Fish On, I used vanish in the fall and really like it, I picked up the same Pline for $7.99 at Dicks thay had a sale. I went to Rodmakers and they were selling it at $18.00. I stoped useing Tippet after I lost biggest fish of the year(Fishing Qurks). I should give it a try useing it as a tippet. I might just go back to Varinsh, I'am going to head up to Ash-tabula_this weekend if the rivers aren't blow out. If your going to be up that way send me a PM. Thanks everyone for info.


----------



## Fish On (Sep 1, 2004)

joe01

when you where useing it for tippet what type of knot were you useing for the line to line connection when you were losing the fish ??

Fish On!!!


----------



## joe01 (Apr 16, 2004)

I use too knots, One is the old fishermans knot. Loop the line twice through the eye and then rap the line 5 times around main line and insert line into both hoops and the eye pull to make knot. Take the line and pull it through the eye of the hook or small swivel rap the line 7 times around the main line and pull the line through the loop and the eye.  that was hard, does it make sence to anyone but me


----------



## Shortdrift (Apr 5, 2004)

I have not experienced Knot failure at either the tippet to mainline connection or at the hook eye. I use the blood knot or double uni-knot for tippet to main, depending on how ambitious and in a hurry I am. Uni is faster for me but the blood seems smoother. A simple clinch knot at the hook eye but plenty of saliva lube and a slow draw down. Plenty of lube and fast draw equals a weakened knot with either fluro or mono. I also use the same knots for tipppet to braided line connection and a single uni to attach leader to leadcore that has the lead removed in the connection area plus a drop of glue.


----------



## joe01 (Apr 16, 2004)

Knot failure has been my biggest problem this year!!!


----------



## Shortdrift (Apr 5, 2004)

joe01 said:


> Knot failure has been my biggest problem this year!!!

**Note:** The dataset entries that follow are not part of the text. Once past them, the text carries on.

/-- R28: how the slots stand in the queue, and how the engine and the assembler go with them (R13, R30, R34, R35). -/
structure QueueGood (s : State) : Prop where
  few : s.requests.slots.length ≤ Config.requestSlots
  noneExecuting : s.requests.engine ≠ .executing ∧ ∀ slot ∈ s.requests.slots, slot.stage ≠ .executing
  fillingLast : ∀ slot ∈ s.requests.slots.dropLast, slot.stage ≠ .filling
  replyingFirst : ∀ slot ∈ s.requests.slots.tail, slot.stage ≠ .replying
  replying : (∃ a, s.requests.engine = .replying a) ↔ ∃ front rest, s.requests.slots = front :: rest ∧ front.stage = .replying
  collecting : assemblerCode s.link.assembler = 1 ↔ ∃ slot ∈ s.requests.slots, slot.stage = .filling
  suspended : s.requests.engine = .suspended ↔ s.power.state = .sleepPending ∨ s.power.state = .sleep

/-- R10, R11, R12, R33, R175, R177: a held answer is a whole parcel that the ring can hold; one that will leave Run is held in Run. -/
def Answer.good (power : PowerState) (a : Answer) : Prop :=
  6 ≤ a.bytes.length ∧ a.bytes.length ≤ 64 ∧ byteSum a.bytes = 0 ∧
    (a.effect = .enterDoze ∨ a.effect = .enterSleep → power = .run)

/-- R6, R19, R20, R26, R32, R172, R174, R177: the port and the power state go together. -/
structure LinkGood (s : State) : Prop where
  queue : QueueGood s
  ring : s.link.ring.length ≤ Config.ringBytes
  assembler : s.link.assembler.good
  answer : ∀ a, s.requests.engine = .replying a → a.good s.power.state
  settled : Settled s
  starting : s.power.state = .starting →
    s.link.holding = none ∧ s.link.ring = [] ∧ s.link.assembler = .awaitLength false ∧ s.requests.slots = []
  asleep : s.power.state = .sleep → s.link.ring = [] ∧ assemblerCode s.link.assembler = 0
  rst : s.pins.rstLow = true → s.power.state = .starting

/-! ## Chains and the power states (R100, R114 to R116, R120, R123) -/

/-- R116: the urgent records come first. -/
def urgentFirst (queue : List PendingChain) : Prop := queue.Pairwise fun a b => b.urgent = true → a.urgent = true

/-- R115, R116, R120: the pending chain queue and the recent-outcome list. -/
structure ChainQueueGood (s : State) : Prop where
  pending : s.chains.queue.length ≤ Config.chainPlaces
  outcomes : s.chains.outcomes.length ≤ Config.outcomePlaces
  handles : (s.chains.queue.map fun c => c.handle).Nodup
  nonzero : ∀ c ∈ s.chains.queue, c.handle ≠ 0
  urgent : urgentFirst s.chains.queue

/-- R123: a chain is pending only in Run, and no held answer that will leave Run stands beside one. -/
structure ChainsAwake (s : State) : Prop where
  run : s.chains.queue ≠ [] → s.power.state = .run
  answer : ∀ a, s.requests.engine = .replying a → a.effect = .enterDoze ∨ a.effect = .enterSleep →
    s.chains.queue = [] ∧ s.power.state = .run

/-- R113: the slots are Loaded and each names the next of the list as its Next. -/
def loadedPath (pool : Vector PoolSlot 32) : List (Fin 32) → Prop
  | [] => True
  | [i] => ∃ d, pool[i] = .loaded d
  | i :: j :: rest => (∃ d, pool[i] = .loaded d ∧ d.next = some j) ∧ loadedPath pool (j :: rest)

/-- R113: the last slot of the list is Loaded and has this Next. -/
def pathNext (pool : Vector PoolSlot 32) (path : List (Fin 32)) (next : Option (Fin 32)) : Prop :=
  ∃ i d, path.getLast? = some i ∧ pool[i] = .loaded d ∧ d.next = next

/-- R115: the candidates for a new handle, in the order in which they are tried. -/
def handleCandidate (last : Byte) (j : Nat) : Byte := BitVec.ofNat 8 ((last.toNat + j) % 255 + 1)

/-- R120: the recent-outcome list with a record more. -/
def outcomesWith (o : ChainOutcome) (outcomes : List ChainOutcome) : List ChainOutcome :=
  if outcomes.length = 4 then outcomes.tail ++ [o] else outcomes ++ [o]

/-- R100: a pending chain holds exactly the slots that its walk visits, as many as its record says. -/
def chainHolds (pool : Vector PoolSlot 32) (c : PendingChain) : Prop :=
  (chainSlots pool 32 c.head).length = c.length ∧ (chainSlots pool 32 c.head).Nodup ∧
    ∀ i : Fin 32, i ∈ chainSlots pool 32 c.head ↔ ∃ d, pool[i] = .held c.handle d

/-- R100: every Held slot belongs to exactly one pending chain, and every pending chain holds its slots. -/
structure HoldsGood (s : State) : Prop where
  queue : ChainQueueGood s
  chains : ∀ c ∈ s.chains.queue, chainHolds s.chains.pool c
  slots : ∀ (i : Fin 32) (h : Byte) (d : Descriptor), s.chains.pool[i] = .held h d → ∃ c ∈ s.chains.queue, c.handle = h

/-! ## What comes about at the end of a step or inside one (R32, R130, R142, R164, R177, R180) -/

/-- R94, R130, R142, R175, R177: the part as the entry to Doze or to Sleep leaves it: the power state, a FORCED_RELEASE for each reported
key, every key Idle, the episodes and the repeat ended, the watched lines that read open armed, no frame open, every output grounded. -/
def lowered (p : PowerState) (s : State) : State :=
  { s with
    power := { s.power with state := p }
    keys := { s.keys with events := s.keys.events ++ forcedReleases s }
    scanner := { s.scanner with
      states := Vector.replicate 64 .idle
      raw := 0
      passesDue := 0
      owner := none
      repeatTimer := none
      ghost := false
      rollover := false
      armed := openLines s.scanner.config s.pins.contacts }
    frames := { s.frames with row := none, resuming := false }
    panel := { s.panel with drive := .grounded } }

/-- R177: Sleep is entered where the part is in Sleep-Pending, the ring is empty, the assembler is in Await Length and no byte is held. -/
def sleptIfQuiet (s : State) : State :=
  if s.power.state = .sleepPending ∧ s.link.ring = [] ∧ assemblerCode s.link.assembler = 0 ∧ s.link.holding = none then
    lowered .sleep s
  else s

/-- R12, R32: where the engine is Idle in Run or Doze and the front slot is Rejected, its REJECT is held. -/
def withReject (s : State) : State :=
  match s.requests.slots with
  | [] => s
  | front :: rest =>
    match front.stage with
    | .waitingRejected reason =>
      if s.requests.engine = .idle ∧ (s.power.state = .run ∨ s.power.state = .doze) then
        { s with requests :=
            { slots := { front with stage := .replying } :: rest
              engine := .replying
                { bytes := parcel 0x81 (front.stored.getD 1 0) [front.stored.getD 0 0, rejectReasonByte reason]
                  effect := .nothing } } }
      else s
    | .filling => s
    | .waitingGood => s
    | .executing => s
    | .replying => s

/-- R180: the part as a return to Run leaves it, but for the notice and for what is peculiar to Sleep. -/
def resumed (s : State) : State :=
  { s with
    power := { s.power with state := .run, wakeDue := false }
    scanner := { s.scanner with
      states := Vector.replicate 64 .idle
      raw := 0
      armed := 0
      passTimer := s.scanner.config.period }
    frames := { s.frames with resuming := true } }

/-- R43: a count that stops at 255. -/
def counted (b : Byte) : Byte := if b.toNat = 255 then b else b + 1

/-- R15, R18: the assembler after a tick that does not bring its gap timer to 0. -/
def gapCounted : Assembler → Assembler
  | .awaitLength preMark => .awaitLength preMark
  | .collecting toCome sum damaged gap => .collecting toCome sum damaged (gap - 1)
  | .hunting gap => .hunting (gap - 1)

/-- R17, R18: the gap timer does not run out at the next tick. -/
def gapRuns : Assembler → Prop
  | .awaitLength _ => True
  | .collecting _ _ _ gap => 1 < gap
  | .hunting gap => 1 < gap

/-- R17, R18: the part after a timeout of the gap timer: an overrun that met the byte still held becomes the pre-mark. -/
def leftWith (s : State) : Assembler := .awaitLength (s.link.holding.isSome && s.link.overrunMet)

/-- R167: the alarm expires at the next tick. -/
abbrev alarmAtEnd (s : State) : Prop := s.time.alarmMode ≠ .off ∧ s.time.alarmCount = 1

/-- R169: the link watch expires at the next tick. -/
abbrev watchAtEnd (s : State) : Prop := s.time.watchPeriod ≠ 0 ∧ s.time.link = .live ∧ s.time.watchCount = 1

/-- R164: the timebase, the pass timer and the gap timer after a tick that brings neither the gap timer, the alarm nor the watch to 0. -/
def ticked (s : State) : State :=
  { s with
    time := { s.time with
      ticks := s.time.ticks + 1
      alarmCount := if s.time.alarmMode = .off then s.time.alarmCount else s.time.alarmCount - 1
      watchCount := if s.time.watchPeriod ≠ 0 ∧ s.time.link = .live then s.time.watchCount - 1 else s.time.watchCount }
    link := { s.link with assembler := gapCounted s.link.assembler }
    scanner :=
      if s.power.state = .run ∨ s.power.state = .sleepPending then
        if s.scanner.passTimer ≤ 1 then
          { s.scanner with passTimer := s.scanner.config.period, passesDue := s.scanner.passesDue + 1 }
        else { s.scanner with passTimer := s.scanner.passTimer - 1 }
      else s.scanner }

/-- R17, R18, R164, step 2: the part at a tick of `s`, with what the gap timer's end does where it ends at that tick. -/
def gapServed (s t : State) : State :=
  match s.link.assembler with
  | .awaitLength _ => t
  | .collecting _ _ _ gap =>
    if gap = 1 then
      { t with
        link := { t.link with assembler := leftWith s }
        requests := { t.requests with slots := t.requests.slots.filter fun slot => slot.stage ≠ .filling }
        notices := { t.notices with sticky := t.notices.sticky ||| BitVec.twoPow 11 2 }
        counters := { t.counters with framing := counted t.counters.framing } }
    else t
  | .hunting gap => if gap = 1 then { t with link := { t.link with assembler := leftWith s } } else t

/-- R164, step 4, R167, R176, R180: the same for the alarm. -/
def alarmServed (s t : State) : State :=
  if alarmAtEnd s then
    let rung : State :=
      { t with
        notices := { t.notices with sticky := t.notices.sticky ||| BitVec.twoPow 11 8 }
        time := { t.time with
          alarmMode := if s.time.alarmMode = .periodic then .periodic else .off
          alarmPeriod := if s.time.alarmMode = .periodic then s.time.alarmPeriod else 0
          alarmCount := if s.time.alarmMode = .periodic then s.time.alarmPeriod else 0 } }
    if s.power.state = .doze ∧ s.time.alarmWake = true then
      { resumed rung with notices := { rung.notices with sticky := rung.notices.sticky ||| BitVec.twoPow 11 3 } }
    else rung
  else t

/-- R164, step 5, R169: the same for the link watch. -/
def watchServed (s t : State) : State :=
  if watchAtEnd s then
    { t with
      notices := { t.notices with sticky := t.notices.sticky ||| BitVec.twoPow 11 1 }
      time := { t.time with link := .lost }
      views := if s.time.watchAction = .none then t.views else { t.views with source := .fallback }
      panel :=
        if s.time.watchAction = .fallbackAndShow ∧ (s.panel.mode = .off ∨ s.panel.mode = .blank) then
          { t.panel with mode := .showing }
        else t.panel }
  else t

/-! ## Keys as a pass reads them (R125, R132, R136, R142, R143) -/

/-- R125: an active key. -/
abbrev activeKey (c : ScanConfig) (k : Nat) : Prop := 60 ≤ k ∨ (k / 6 < c.drives ∧ k % 6 < c.senses)

/-- R132: the key is read closed in a pass whose lines show these keys closed. -/
abbrev readsClosed (c : ScanConfig) (closed : KeySet) (k : Fin 64) : Prop := closed.getLsbD k.val = true ∧ activeKey c k.val

/-- R136: three keys of which `holds` is true stand at the other corners of a rectangle with this matrix key. -/
def cornersHold (holds : Nat → Prop) (k : Nat) : Prop :=
  k < 60 ∧ ∃ d s : Nat, d < 10 ∧ s < 6 ∧ d ≠ k / 6 ∧ s ≠ k % 6 ∧
    holds (k / 6 * 6 + s) ∧ holds (d * 6 + k % 6) ∧ holds (d * 6 + s)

1)What line are you using?

2)What knot(s) are you using?
a) At the tippet to main line connection
b) At the hook eye

3)Are you tying them wet (what is you lubricant?) or dry?

4)Is the knot breaking or slipping (untying)?

5)If you are using jigs or other lures that have the eye sealed with the 
finishing material;
a) Are you cleaning the eye completely so no sharp edges of 
uncleaned material remain?
b) Do you re-tie the knot after fighting a large fish or pulling the hook 
out of a snag?

There is a lot to be considered when experiencing knot failure but there is always a logical answer including old or defective line. A simple line test is to tie a palomar knot (one of the strongest knots) onto a typical hook or lure you that you use. Mount the hook in a vise or hook it to a stationary object. 
Now apply steady pressure to the line line a fish would exert while making a run. Next apply some abrupt pulls (jerks) as a fish would when shaking it's head. If possible, do this with your rod held at 45 to about 80 degrees and the drag set as it would be when fishing. You should be able to promote the same failures you have been having. Either the knot will fail where it goes through the eye or at the point in front of the knot.


----------



## joe01 (Apr 16, 2004)

it the knot braking, There are a few I need to start applying, Make a new knot after snags and fish. And Use more lub on the knot. I change my line evey month, I fish at least 4 days a week. Or when the woman starts making my ears ring.... I use Varinsh just spooled up Pline, and a few others. I allwasy still have some of the knot left on the line


----------



## Fish On (Sep 1, 2004)

Joe01

It was good talking to you , this is the knot I was talking about 

This is the knot I use to do my line to line connection it has worked real well for me , just wet the to knot before you slide them together 

Fish On !!!


----------



## joe01 (Apr 16, 2004)

Fish on thaks for the picture, I was making my knot wrong. I'll have to go home tonight and work on puting that knot together. It was good to talk to you too. There is a lot still learn and any help would be great. Thanks joe


----------



## archman (Apr 30, 2004)

That knot Fish On showed is the easiest to tie two lines together. It's very effective, too. I actually don't even wet the knot before I pull it tight and I rarely have it fail on me. To me it's all in the drag. After I set the hook on a fish, I usually loosen the drag some immediately. When I used to lose a lot of fish, it was always right after the hookset and that immediate burst from the fish. Then after the first couple of bursts I'll tighten the drag a little more.


----------